En triatlón la prueba más dura es el Ironman.
Como su nombre indica es un reto de fortaleza y resistencia porque hay que cubrir 3.8 km nadando, 180 km en bici, para terminar corriendo una maratón de 42,2 km.
Después de varios años haciendo triatlones de distancias más cortas, en 2010, me decidí a probar la experiencia.
No voy a contar que fue fácil, porque sufrí más de lo que esperaba.
Se me cargaron las lumbares nadando, de tantas horas en la bici ya no sabía cómo sentarme sin que me dolieran las posaderas y corriendo tuve dolores intermitentes que fluctuaron de las rodillas a las costillas y a las lumbares y al estómago.
Pero en lo más duro de la prueba, cuando yo ya estaba en la parte de carrera y otros aún seguían en la bici, entendí de qué iba todo aquello.

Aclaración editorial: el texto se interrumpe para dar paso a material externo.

-- ==== Sys2Proof/Laws/Memory.lean ====
section
/-! SUPPORT. Addresses as numbers, and what each memory operation leaves at every address; every one of them keeps the
canonical form and the populated range. -/

namespace Sys2Proof.Machine

/-! Addresses. -/

theorem frameBase_toNat (p : Ppn) : (frameBase p).toNat = p.toNat * 4096 := by
  have := p.isLt
  simp only [frameBase, BitVec.toNat_shiftLeft, BitVec.toNat_setWidth, Nat.shiftLeft_eq]
  omega

theorem frameWord_toNat (p : Ppn) : (frameWord p).toNat = p.toNat * 4096 := by
  have := p.isLt
  simp only [frameWord, BitVec.toNat_setWidth, frameBase_toNat]
  omega

theorem entryAt_toNat (p : Ppn) (i : Index) : (entryAt p i).toNat = p.toNat * 4096 + 8 * i.toNat := by
  have := p.isLt
  have := i.isLt
  simp only [entryAt, BitVec.toNat_add, BitVec.toNat_mul, frameBase_toNat, BitVec.toNat_setWidth,
    show (8 : Pa).toNat = 8 from rfl]
  omega

theorem dataAddr_toNat (p : Ppn) (va : Word) : (dataAddr p va).toNat = p.toNat * 4096 + va.toNat % 4096 := by
  have := p.isLt
  simp only [dataAddr, BitVec.toNat_or, frameBase_toNat, BitVec.toNat_setWidth, BitVec.extractLsb'_toNat,
    Nat.shiftRight_zero]
  rw [Nat.mod_eq_of_lt (a := va.toNat % 2 ^ 12) (by omega), show 4096 = 2 ^ 12 by norm_num,
    Nat.mul_comm, ← Nat.two_pow_add_eq_or_of_lt (by omega)]

theorem inPool_iff {last p : Ppn} : inPool last p = true ↔ p.toNat < maxPages last := by
  simp [inPool]

/-- An entry of a populated frame is populated. -/
theorem entryAt_populated {last p : Ppn} (h : inPool last p = true) (i : Index) :
    (entryAt p i).toNat + 8 ≤ poolBytes last := by
  have := i.isLt
  rw [inPool_iff] at h
  simp only [entryAt_toNat, poolBytes, Config.pageSize]
  omega

/-- A byte of a populated frame is populated. -/
theorem dataAddr_populated {last p : Ppn} (h : inPool last p = true) (va : Word) :
    (dataAddr p va).toNat < poolBytes last := by
  rw [inPool_iff] at h
  simp only [dataAddr_toNat, poolBytes, Config.pageSize]
  omega

/-! One byte. -/

theorem memRead1_write1 {m : Memory} (hm : Memory.wf m) (a : Nat) (v : Byte) (b : Nat) :
    memRead1 (memWrite1 m a v) b = if b = a then v else memRead1 m b :=
  sparseGet_put hm a v b

/-- A byte write leaves every other byte alone. -/
theorem memRead1_write1_ne (m : Memory) {a b : Nat} (v : Byte) (h : b ≠ a) :
    memRead1 (memWrite1 m a v) b = memRead1 m b :=
  sparseGet_put_ne m v h

theorem memWrite1_wf {m : Memory} (hm : Memory.wf m) (a : Nat) (v : Byte) : Memory.wf (memWrite1 m a v) :=
  sparsePut_wf hm a v

theorem memWrite1_inside {last : Ppn} {m : Memory} (hm : Memory.inside last m) {a : Nat} (ha : a < poolBytes last)
    (v : Byte) : Memory.inside last (memWrite1 m a v) :=
  sparsePut_below hm ha v

/-! An entry. -/

/-- An entry is its 8 bytes. -/
theorem memRead8_congr {m n : Memory} {a b : Nat} (h : ∀ i < 8, memRead1 m (a + i) = memRead1 n (b + i)) :
    memRead8 m a = memRead8 n b := by
  have h0 := h 0 (by omega)
  simp only [Nat.add_zero] at h0
  simp only [memRead8, h 7 (by omega), h 6 (by omega), h 5 (by omega), h 4 (by omega), h 3 (by omega),
    h 2 (by omega), h 1 (by omega), h0]

/-- An entry write leaves every other byte alone. -/
theorem memRead1_write8_ne (m : Memory) {a b : Nat} (v : Word) (h : b < a ∨ a + 8 ≤ b) :
    memRead1 (memWrite8 m a v) b = memRead1 m b := by
  simp only [memWrite8]
  rw [memRead1_write1_ne _ _ (by omega), memRead1_write1_ne _ _ (by omega), memRead1_write1_ne _ _ (by omega),
    memRead1_write1_ne _ _ (by omega), memRead1_write1_ne _ _ (by omega), memRead1_write1_ne _ _ (by omega),
    memRead1_write1_ne _ _ (by omega), memRead1_write1_ne _ _ (by omega)]

theorem memWrite8_wf {m : Memory} (hm : Memory.wf m) (a : Nat) (v : Word) : Memory.wf (memWrite8 m a v) := by
  simp only [memWrite8]
  exact memWrite1_wf (memWrite1_wf (memWrite1_wf (memWrite1_wf (memWrite1_wf (memWrite1_wf (memWrite1_wf
    (memWrite1_wf hm _ _) _ _) _ _) _ _) _ _) _ _) _ _) _ _

theorem memWrite8_inside {last : Ppn} {m : Memory} (hm : Memory.inside last m) {a : Nat} (ha : a + 8 ≤ poolBytes last)
    (v : Word) : Memory.inside last (memWrite8 m a v) := by
  simp only [memWrite8]
  exact memWrite1_inside (memWrite1_inside (memWrite1_inside (memWrite1_inside (memWrite1_inside (memWrite1_inside
    (memWrite1_inside (memWrite1_inside hm (by omega) _) (by omega) _) (by omega) _) (by omega) _) (by omega) _)
    (by omega) _) (by omega) _) (by omega) _

/-- Byte `i` of an entry just written (little-endian). -/
theorem memRead1_write8 {m : Memory} (hm : Memory.wf m) (a : Nat) (v : Word) {i : Nat} (hi : i < 8) :
    memRead1 (memWrite8 m a v) (a + i) = v.extractLsb' (8 * i) 8 := by
  have w0 := memWrite1_wf hm a (v.extractLsb' 0 8)
  have w1 := memWrite1_wf w0 (a + 1) (v.extractLsb' 8 8)
  have w2 := memWrite1_wf w1 (a + 2) (v.extractLsb' 16 8)
  have w3 := memWrite1_wf w2 (a + 3) (v.extractLsb' 24 8)
  have w4 := memWrite1_wf w3 (a + 4) (v.extractLsb' 32 8)
  have w5 := memWrite1_wf w4 (a + 5) (v.extractLsb' 40 8)
  have w6 := memWrite1_wf w5 (a + 6) (v.extractLsb' 48 8)
  simp only [memWrite8, memRead1_write1 w6, memRead1_write1 w5, memRead1_write1 w4, memRead1_write1 w3,
    memRead1_write1 w2, memRead1_write1 w1, memRead1_write1 w0, memRead1_write1 hm]
  interval_cases i <;> simp

/-- A read of an entry just written gives the entry. -/
theorem memRead8_write8 {m : Memory} (hm : Memory.wf m) (a : Nat) (v : Word) : memRead8 (memWrite8 m a v) a = v := by
  have h0 := memRead1_write8 hm a v (i := 0) (by omega)
  simp only [Nat.add_zero] at h0
  simp only [memRead8, memRead1_write8 hm a v (i := 7) (by omega), memRead1_write8 hm a v (i := 6) (by omega),
    memRead1_write8 hm a v (i := 5) (by omega), memRead1_write8 hm a v (i := 4) (by omega),
    memRead1_write8 hm a v (i := 3) (by omega), memRead1_write8 hm a v (i := 2) (by omega),
    memRead1_write8 hm a v (i := 1) (by omega), h0]
  ext i hi
  simp only [BitVec.getElem_append, BitVec.getElem_extractLsb']
  interval_cases i <;> simp

/-- An entry write leaves an entry that shares no byte with it alone. -/
theorem memRead8_write8_ne (m : Memory) {a b : Nat} (v : Word) (h : b + 8 ≤ a ∨ a + 8 ≤ b) :
    memRead8 (memWrite8 m a v) b = memRead8 m b :=
  memRead8_congr fun i hi => memRead1_write8_ne m v (by omega)

/-! Whole frames. -/

theorem inFrame_iff {f : Ppn} {a : Nat} : inFrame f a = true ↔ a / 4096 = f.toNat := by
  exact decide_eq_true_iff

theorem sparseGet_filter {α : Type} (d : α) (p : Nat → Bool) (m : List (Nat × α)) (k : Nat) :
    sparseGet d (m.filter fun c => p c.1) k = if p k then sparseGet d m k else d := by
  induction m with
  | nil => simp [sparseGet]
  | cons c m ih =>
    by_cases hc : p c.1 <;> by_cases hk : c.1 = k <;> simp_all [sparseGet]

theorem sparseWf_filter {α : Type} {d : α} {m : List (Nat × α)} (hm : SparseWf d m) (p : Nat × α → Bool) :
    SparseWf d (m.filter p) :=
  ⟨hm.1.filter p, fun c hc => hm.2 c (List.mem_of_mem_filter hc)⟩

/-- A zeroed frame reads as 0 and every other byte is as before. -/
theorem memRead1_zeroFrame (m : Memory) (f : Ppn) (a : Nat) :
    memRead1 (zeroFrame m f) a = if inFrame f a then 0 else memRead1 m a := by
  rw [zeroFrame, memRead1, sparseGet_filter (0 : Byte) (fun k => !inFrame f k)]
  cases inFrame f a <;> simp [memRead1]

theorem zeroFrame_wf {m : Memory} (hm : Memory.wf m) (f : Ppn) : Memory.wf (zeroFrame m f) :=
  sparseWf_filter hm _

theorem zeroFrame_inside {last : Ppn} {m : Memory} (hm : Memory.inside last m) (f : Ppn) :
    Memory.inside last (zeroFrame m f) := fun c hc => hm c (List.mem_of_mem_filter hc)

/-- The writes of `copyFrame`: what they leave at each address. -/
theorem memRead1_copyCells {src dst : Nat} {l : Memory} (hl : l.Pairwise (fun x y => x.1 < y.1))
    (hs : ∀ c ∈ l, c.1 / 4096 = src) {acc : Memory} (ha : Memory.wf acc) (a : Nat) :
    memRead1 (l.foldl (fun acc c => memWrite1 acc (dst * 4096 + c.1 % 4096) c.2) acc) a =
      if a / 4096 = dst ∧ ∃ c ∈ l, c.1 = src * 4096 + a % 4096 then sparseGet 0 l (src * 4096 + a % 4096)
      else memRead1 acc a := by
  induction l generalizing acc with
  | nil => simp
  | cons c l ih =>
    have hc := hs c (by simp)
    have rest : ∀ x ∈ l, c.1 < x.1 := fun x hx => List.rel_of_pairwise_cons hl hx
    rw [List.foldl_cons, ih hl.of_cons (fun x hx => hs x (List.mem_cons_of_mem _ hx)) (memWrite1_wf ha _ _),
      memRead1_write1 ha]
    by_cases hd : a / 4096 = dst
    · by_cases hk : c.1 = src * 4096 + a % 4096
      · have no : ¬∃ x ∈ l, x.1 = src * 4096 + a % 4096 := by
          rintro ⟨x, hx, e⟩; have := rest x hx; omega
        rw [if_neg fun h => no h.2, if_pos (by omega), if_pos ⟨hd, c, by simp, hk⟩, sparseGet, if_pos hk]
      · have : a ≠ dst * 4096 + c.1 % 4096 := by omega
        simp [hd, hk, this, sparseGet]
    · have : a ≠ dst * 4096 + c.1 % 4096 := by omega
      simp [hd, this]

/-- A copied frame holds the bytes of the source; every other byte is as before. -/
theorem memRead1_copyFrame {m : Memory} (hm : Memory.wf m) (dst src : Ppn) (a : Nat) :
    memRead1 (copyFrame m dst src) a =
      if inFrame dst a then memRead1 m (src.toNat * 4096 + a % 4096) else memRead1 m a := by
  have hf := sparseWf_filter hm (fun c => inFrame src c.1)
  have src_get : sparseGet (0 : Byte) (m.filter fun c => inFrame src c.1) (src.toNat * 4096 + a % 4096)
      = memRead1 m (src.toNat * 4096 + a % 4096) := by
    rw [sparseGet_filter (0 : Byte) (fun k => inFrame src k), if_pos (by rw [inFrame_iff]; omega), memRead1]
  have := memRead1_copyCells (src := src.toNat) (dst := dst.toNat) hf.1
    (fun c hc => inFrame_iff.1 (by simpa using (List.mem_filter.1 hc).2)) (zeroFrame_wf hm dst) a
  rw [copyFrame, Config.pageSize, this, src_get, memRead1_zeroFrame]
  by_cases hd : a / 4096 = dst.toNat
  · rw [if_pos (inFrame_iff.2 hd), if_pos (inFrame_iff.2 hd)]
    split_ifs with h
    · rfl
    · rw [← src_get, sparseGet_of_not_mem]
      exact fun c hc e => h ⟨hd, c, hc, e⟩
  · rw [if_neg (by tauto), if_neg (by rw [inFrame_iff]; exact hd), if_neg (by rw [inFrame_iff]; exact hd)]

theorem foldl_memWrite1_wf {f : Host.Cell → Nat} {l acc : Memory} (ha : Memory.wf acc) :
    Memory.wf (l.foldl (fun acc c => memWrite1 acc (f c) c.2) acc) := by
  induction l generalizing acc with
  | nil => exact ha
  | cons c l ih => exact ih (memWrite1_wf ha _ _)

theorem foldl_memWrite1_inside {last : Ppn} {f : Host.Cell → Nat} {l acc : Memory} (hf : ∀ c, f c < poolBytes last)
    (ha : Memory.inside last acc) :
    Memory.inside last (l.foldl (fun acc c => memWrite1 acc (f c) c.2) acc) := by
  induction l generalizing acc with
  | nil => exact ha
  | cons c l ih => exact ih (memWrite1_inside ha (hf c) _)

theorem copyFrame_wf {m : Memory} (hm : Memory.wf m) (dst src : Ppn) : Memory.wf (copyFrame m dst src) :=
  foldl_memWrite1_wf (zeroFrame_wf hm dst)

theorem copyFrame_inside {last : Ppn} {m : Memory} (hm : Memory.inside last m) {dst : Ppn}
    (hd : inPool last dst = true) (src : Ppn) : Memory.inside last (copyFrame m dst src) :=
  foldl_memWrite1_inside (fun c => by
    rw [inPool_iff] at hd
    simp only [Config.pageSize, poolBytes]
    omega) (zeroFrame_inside hm dst)

end Sys2Proof.Machine
end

Tener a toda esta gente junta, persiguiendo el mismo objetivo (acabar), hace que formes parte de algo mayor, más grande que tú, y eso te da fuerzas para seguir cuando lo lógico, lo saludable, lo que REALMENTE te apetece, es dejarlo, parar el sufrimiento.
Y todo se reduce a ver hasta dónde eres capaz de llegar, a expandir los propios límites más allá de lo que podías imaginar.
Porque si sólo gana uno, ¿qué demonios hacíamos allí los 2.199 restantes?
Pues es que había 2.199 metas y objetivos e ilusiones, que representaban muchos esfuerzos, sacrificios y renuncias para un día. Que no es un día, sino que es una fiesta, una celebración, de lo locos que somos los humanos.
Seres (supuestamente) racionales que parecemos muy poco cuerdos cuando nos hacemos padecer incomodidades innecesarias así, pero que gracias a ellas nuestra vida tiene más vida.